▶ _DATA FOR THE TASK_

☆ ☆ ☆ ☆ ☆

-- ==== Sys2Proof/Machine/Zones.lean ====
section
/-! DEFINITION. The line scanner and the zone supervisor (chapter 3): reading classes (R48), the run filter and
latching (R49, R50), re-evaluation (R51), the alarmed set (R52), the quiet states (R55, R56), alarms (R57 to R60),
timers (R61), alert actions (R64 to R66), SILENCE (R68) and the telling of a zone (R70). -/
namespace Sys2Proof.Machine

/-! ### Lines -/

/-- The state that a reading's class leads to, by the first row of Table 3-1 it meets; each class leads to a state
of its own, so it stands for the class too (R48). A line of kind UNUSED has no class (R46). -/
def lineClass (k : LineKind) (r : Byte) : LineState :=
  match k with
  | .unused => .unused
  | k =>
    if r.toNat ≤ 7 then .faultOpen
    else if 248 ≤ r.toNat then .faultShort
    else if 160 ≤ r.toNat then .alarm
    else if 96 ≤ r.toNat && k == .smoke then .preAlarm
    else .normal

/-- The persistence count: 2 for the alarm class on a MANUAL line, 3 in every other case (R49). -/
def persistence (k : LineKind) (c : LineState) : Nat := if k = .manual ∧ c = .alarm then 2 else 3

/-- The run counter at a new reading (R49). -/
def LineRec.nextRun (l : LineRec) (r : Byte) : Nat :=
  if l.reading.map (lineClass l.kind) = some (lineClass l.kind r) then min 3 (l.run + 1) else 1

/-- One sample of a line (R46, R49, R50). -/
def LineRec.sample (masked : Bool) (r : Byte) (l : LineRec) : LineRec :=
  if l.kind = .unused then { l with reading := some r }
  else
    let c := lineClass l.kind r
    let run := l.nextRun r
    let l' := { l with reading := some r, run := run }
    if l.latched then l'
    else if persistence l.kind c ≤ run && c != l.state then
      { l' with state := c, latched := c == .alarm && !masked }
    else l'

/-- The reduced class of a latest reading (R51): an alarm-class reading gives PRE_ALARM on a SMOKE line and NORMAL on
a HEAT or MANUAL line; an absent reading gives NORMAL. -/
def reducedClass (k : LineKind) (reading : Option Byte) : LineState :=
  match reading with
  | none => .normal
  | some r =>
    match lineClass k r with
    | .alarm => if k = .smoke then .preAlarm else .normal
    | c => c

/-- Re-evaluation of a line without a latch, or whose latch is cleared (R51). -/
def LineRec.reevaluate (l : LineRec) : LineRec :=
  { l with run := 0, state := reducedClass l.kind l.reading, latched := false }

/-- A used line of a zone (R52). -/
def LineRec.inZone (z : Nat) (l : LineRec) : Bool := l.kind != .unused && l.zone == z

/-- A SMOKE line is masked while its zone's isolation is in force (R52, R74). -/
def LineRec.masked (isolated : Bool) (l : LineRec) : Bool := l.kind == .smoke && isolated

/-- The line contributes to a zone (R52). -/
def LineRec.contributes (z : Nat) (isolated : Bool) (l : LineRec) : Bool := l.inZone z && !l.masked isolated

/-- The alarmed set of a zone (R52). -/
def alarmedSet (lines : List LineRec) (z : Nat) (isolated : Bool) : List LineRec :=
  lines.filter fun l => l.contributes z isolated && l.state == .alarm

/-- The alarmed-line count of an owned zone (R52, R53). -/
def State.alarmedCount (s : State) (z : ZoneRec) : Nat := (alarmedSet s.lines.records z.number z.isolated).length

/-- FAULT_OPEN and FAULT_SHORT are the fault states (R48). -/
def LineState.isFault : LineState → Bool
  | .faultOpen => true
  | .faultShort => true
  | .normal => false
  | .preAlarm => false
  | .alarm => false
  | .unused => false

/-- The quiet state that a zone's contributing lines give (R55). -/
def derivedState (lines : List LineRec) (z : Nat) (isolated : Bool) : ZoneState :=
  let mine := lines.filter (LineRec.contributes z isolated)
  if mine.any fun l => l.state == .preAlarm then .preAlarm
  else if mine.any fun l => l.state.isFault then .fault
  else .quiet

/-- A zone's state after a derivation: a zone in a quiet state with an empty alarmed set takes the derived state, and
every other zone keeps its own (R55, R59, R60, R75). -/
def ZoneRec.rederived (lines : List LineRec) (isolated : Bool) (r : ZoneRec) : ZoneState :=
  if r.state.isQuiet && (alarmedSet lines r.number isolated).isEmpty then derivedState lines r.number isolated
  else r.state

/-- Cause of a change between quiet states, and FAULT where the state is unchanged (R56). -/
def quietCause (old new : ZoneState) : Cause :=
  if old = new then .fault
  else
    match new with
    | .preAlarm => .smoke
    | .quiet => if old = .preAlarm then .smoke else .fault
    | _ => .fault

/-! ### Changing and telling a zone (R70) -/

/-- A change of a zone's record: its epoch advances, and its last cause is written, where the change is of its state or
isolated attribute (R70). -/
def ZoneRec.told (old new : ZoneRec) (cause : Cause) : ZoneRec :=
  if new.state = old.state ∧ new.isolated = old.isolated then new
  else { new with epoch := old.epoch + 1, lastCause := some cause }

/-- An owned zone's record replaced. -/
def State.setZone (s : State) (z : Nat) (r : ZoneRec) : State :=
  { s with zones := update (fun x => x.number == z) (fun _ => r) s.zones }

/-- A change of an owned zone's record, told to the house and to the station where the state or the isolated attribute
changes (R70). -/
def Ev.changeZone (e : Ev) (z : Nat) (f : ZoneRec → ZoneRec) (cause : Cause) : Ev :=
  match e.s.zone? z with
  | none => e
  | some r =>
    let w := r.told (f r) cause
    let e := e.on fun s => s.setZone z w
    if w.state = r.state ∧ w.isolated = r.isolated then e
    else (e.send (.zoneState w.item cause)).tellView w.item

/-- The used lines of a zone that meet a test, re-evaluated. -/
def Ev.reevaluate (e : Ev) (z : Nat) (test : LineRec → Bool) : Ev :=
  e.on fun s => { s with lines := { s.lines with
    records := update (fun l => l.inZone z && test l) LineRec.reevaluate s.lines.records } }

/-- A zone is derived from its lines (R55). -/
def Ev.derive (e : Ev) (z : Nat) : Ev :=
  match e.s.zone? z with
  | none => e
  | some r =>
    let st := r.rederived e.s.lines.records r.isolated
    e.changeZone z (fun r => { r with state := st }) (quietCause r.state st)

/-! ### Alarms (R57 to R60) -/

/-- HEAT or MANUAL, after the lowest-numbered HEAT or MANUAL line joining, or none (Table 3-3). -/
def keptLiveCause (joined : List LineRec) : Option Cause :=
  (joined.find? fun l => l.kind != .smoke).map fun l => if l.kind = .heat then .heat else .manual

/-- The phases in which staff are on duty (R57). -/
def Phase.staffed : Phase → Bool
  | .rehearsal => true
  | .houseOpen => true
  | .performance => true
  | .interval => true
  | .closed => false
  | .houseClear => false

/-- A zone in a quiet state enters an alarm state with a cause that is its first cause too (R57, R58). -/
def ZoneRec.enter (st : ZoneState) (cause : Cause) (r : ZoneRec) : ZoneRec × Cause :=
  ({ r with state := st, firstCause := some cause }, cause)

/-- One SMOKE line joins a zone in a quiet state (R57). -/
def ZoneRec.judgeSmoke (phase : Phase) (ackDue : Nat) (r : ZoneRec) : ZoneRec × Cause :=
  if r.investigable && phase.staffed then
    ({ r with state := .alert, firstCause := some .smoke, acknowledged := false, ackDue := some ackDue }, .smoke)
  else r.enter .confirmed .notInvestigable

/-- Lines join the alarmed set of a zone at one handover (R57 to R60); the cause counts where the state changes. -/
def ZoneRec.join (phase : Phase) (ackDue : Nat) (joined : List LineRec) (r : ZoneRec) : ZoneRec × Cause :=
  match r.state with
  | .alert =>
    ({ r with state := .confirmed, ackDue := none, investigationDue := none },
     (keptLiveCause joined).getD .coincidence)
  | .confirmed => (r, .smoke)
  | .silenced => ({ r with state := .confirmed }, (keptLiveCause joined).getD .smoke)
  | _ =>
    match keptLiveCause joined with
    | some cause => r.enter .confirmed cause
    | none => if joined.length = 1 then r.judgeSmoke phase ackDue else r.enter .confirmed .coincidence

/-- A line joins an alarmed set at a sample: it contributes, and its state becomes ALARM (R52). -/
def joins (isolated : Bool) (old new : LineRec) : Bool :=
  !new.masked isolated && old.state != .alarm && new.state == .alarm

/-- The moment a timer of so many seconds, started now, is due. -/
def State.dueIn (s : State) (seconds : Nat) : Nat := s.now + seconds * 1000000

/-- One zone's part of a handover: the lines of the zone that changed, with their records before and after (R47, R55,
R57 to R60). -/
def Ev.handover (changed : List (LineRec × LineRec)) (e : Ev) (z : Nat) : Ev :=
  let mine := changed.filter fun c => c.2.inZone z
  if mine.isEmpty then e
  else
    match e.s.zone? z with
    | none => e
    | some r =>
      let joined := (mine.filter fun c => joins r.isolated c.1 c.2).map Prod.snd
      if joined.isEmpty then e.derive z
      else
        let w := r.join e.s.house.phase (e.s.dueIn e.s.start.profile.ackWindow) joined
        e.changeZone z (fun _ => w.1) w.2

/-- The station's owned zone numbers in rising order. -/
def State.ownedZones (s : State) : List Nat := s.zones.map ZoneRec.number

/-- A line is masked at this station (R52). -/
def State.isMasked (s : State) (l : LineRec) : Bool :=
  match s.zone? l.zone with
  | none => false
  | some r => l.masked r.isolated

/-- The reading of a line in a sample of all 32. -/
def readingOf (readings : Vector Byte 32) (line : Nat) : Byte := (readings.toList[line - 1]?).getD 0

/-- A line's record before and after a sample. -/
def State.sampleLine (s : State) (readings : Vector Byte 32) (l : LineRec) : LineRec × LineRec :=
  (l, l.sample (s.isMasked l) (readingOf readings l.number))

/-- The line changed at the sample: its state or latched flag (R47; its contribution moves with a mask alone). -/
def lineChanged (c : LineRec × LineRec) : Bool := c.1.state != c.2.state || c.1.latched != c.2.latched

/-- LINE_SAMPLE (R47): a sample of the running sample timer, handed over as one event. Several zones changed by one sample
are told, and offer their ZONE_STATE notices, in rising order of zone number (DESIGN CHOICE, log 46). -/
def execLineSample (readings : Vector Byte 32) (s : State) : Host.Outcome State Fault Refusal :=
  match s.lines.sampleDue with
  | none => next s
  | some due =>
    let s := s.elapseTo due
    let sampled := s.lines.records.map (s.sampleLine readings)
    let e := (Ev.start s).on fun s => { s with lines :=
      { records := sampled.map Prod.snd, sampleDue := some (due + lineSampleMicros) } }
    next (e.each e.s.ownedZones (Ev.handover (sampled.filter lineChanged))).finish

/-! ### Timers and alert actions (R61 to R66) -/

/-- CONFIRMED, with both timers away (R59, R61, R65). -/
def ZoneRec.confirm (r : ZoneRec) : ZoneRec :=
  { r with state := .confirmed, ackDue := none, investigationDue := none }

/-- ACK_WINDOW_EXPIRY (R61) of a zone in ALERT whose ack window timer runs. -/
def execAckWindowExpiry (zone : Nat) (s : State) : Host.Outcome State Fault Refusal :=
  match s.zone? zone with
  | none => next s
  | some r =>
    match r.ackDue with
    | none => next s
    | some due =>
      if r.state = .alert then
        next ((Ev.start (s.elapseTo due)).changeZone zone
          (fun r => { r with state := .confirmed, ackDue := none }) .ackExpiry).finish
      else next s

/-- INVESTIGATION_EXPIRY (R61) of a zone in ALERT whose investigation timer runs. -/
def execInvestigationExpiry (zone : Nat) (s : State) : Host.Outcome State Fault Refusal :=
  match s.zone? zone with
  | none => next s
  | some r =>
    match r.investigationDue with
    | none => next s
    | some due =>
      if r.state = .alert then
        next ((Ev.start (s.elapseTo due)).changeZone zone
          (fun r => { r with state := .confirmed, investigationDue := none }) .investigationExpiry).finish
      else next s

/-- An ACK taken by the owner (R64). -/
def Ev.takeAck (e : Ev) (r : ZoneRec) : Ev × Answer :=
  if r.state = .alert then
    if r.acknowledged then (e, .accepted)
    else
      let due := e.s.dueIn e.s.start.profile.investigation
      ((e.changeZone r.number (fun r => { r with
          ackDue := none
          investigationDue := some due
          acknowledged := true }) .smoke).report (.zoneAck r.number .alert true), .accepted)
  else if r.state = .confirmed ∧ r.lastCause = some .ackExpiry then (e, .refused .tooLate)
  else (e, .refused .zoneState)

/-- A CONFIRM taken by the owner (R65). -/
def Ev.takeConfirm (e : Ev) (r : ZoneRec) : Ev × Answer :=
  if r.state = .alert then (e.changeZone r.number ZoneRec.confirm .confirmedByPanel, .accepted)
  else (e, .refused .zoneState)

/-- The record that a CANCEL or a house reset leaves, with the derived state (R66, R69). -/
def ZoneRec.released (st : ZoneState) (r : ZoneRec) : ZoneRec :=
  { r with
    state := st
    ackDue := none
    investigationDue := none
    acknowledged := false
    firstCause := none }

/-- A CANCEL taken by the owner (R66). -/
def Ev.takeCancel (e : Ev) (r : ZoneRec) : Ev × Answer :=
  if r.state = .alert then
    let e := e.reevaluate r.number fun l => l.kind == .smoke
    (e.changeZone r.number (ZoneRec.released (derivedState e.s.lines.records r.number r.isolated)) .cancel,
     .accepted)
  else (e, .refused .zoneState)

/-- An alert action taken by the zone supervisor of the zone's owner (R64 to R66). -/
def Ev.takeAlert (e : Ev) (a : AlertAction) (r : ZoneRec) : Ev × Answer :=
  match a with
  | .ack => e.takeAck r
  | .confirm => e.takeConfirm r
  | .cancel => e.takeCancel r

/-- A delivered ALERT_ACTION: taken where this station owns the zone, ignored elsewhere (R63). -/
def Ev.deliverAlert (e : Ev) (zone : Nat) (a : AlertAction) : Ev :=
  match e.s.zone? zone with
  | none => e
  | some r => (e.takeAlert a r).1

/-- SILENCE at one owned zone: CONFIRMED becomes SILENCED, with the first cause (R68); one without a first cause takes
SMOKE (DESIGN CHOICE, log 41). -/
def Ev.silenceZone (e : Ev) (z : Nat) : Ev :=
  match e.s.zone? z with
  | none => e
  | some r =>
    if r.state = .confirmed then
      e.changeZone z (fun r => { r with state := .silenced }) (r.firstCause.getD .smoke)
    else e

end Sys2Proof.Machine
end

☆ ☆ ☆ ☆ ☆

▶ _THE TASK_
Once you reach the line with "def LineRec.masked (isolated" in the data above, copy it and every line after it exactly, up to and including the line with "set of a zone (R52). -/".

▶ _WRITTEN ANSWER_
def LineRec.masked (isolated : Bool) (l : LineRec) : Bool := l.kind == .smoke && isolated

/-- The line contributes to a zone (R52). -/
def LineRec.contributes (z : Nat) (isolated : Bool) (l : LineRec) : Bool := l.inZone z && !l.masked isolated

/-- The alarmed set of a zone (R52). -/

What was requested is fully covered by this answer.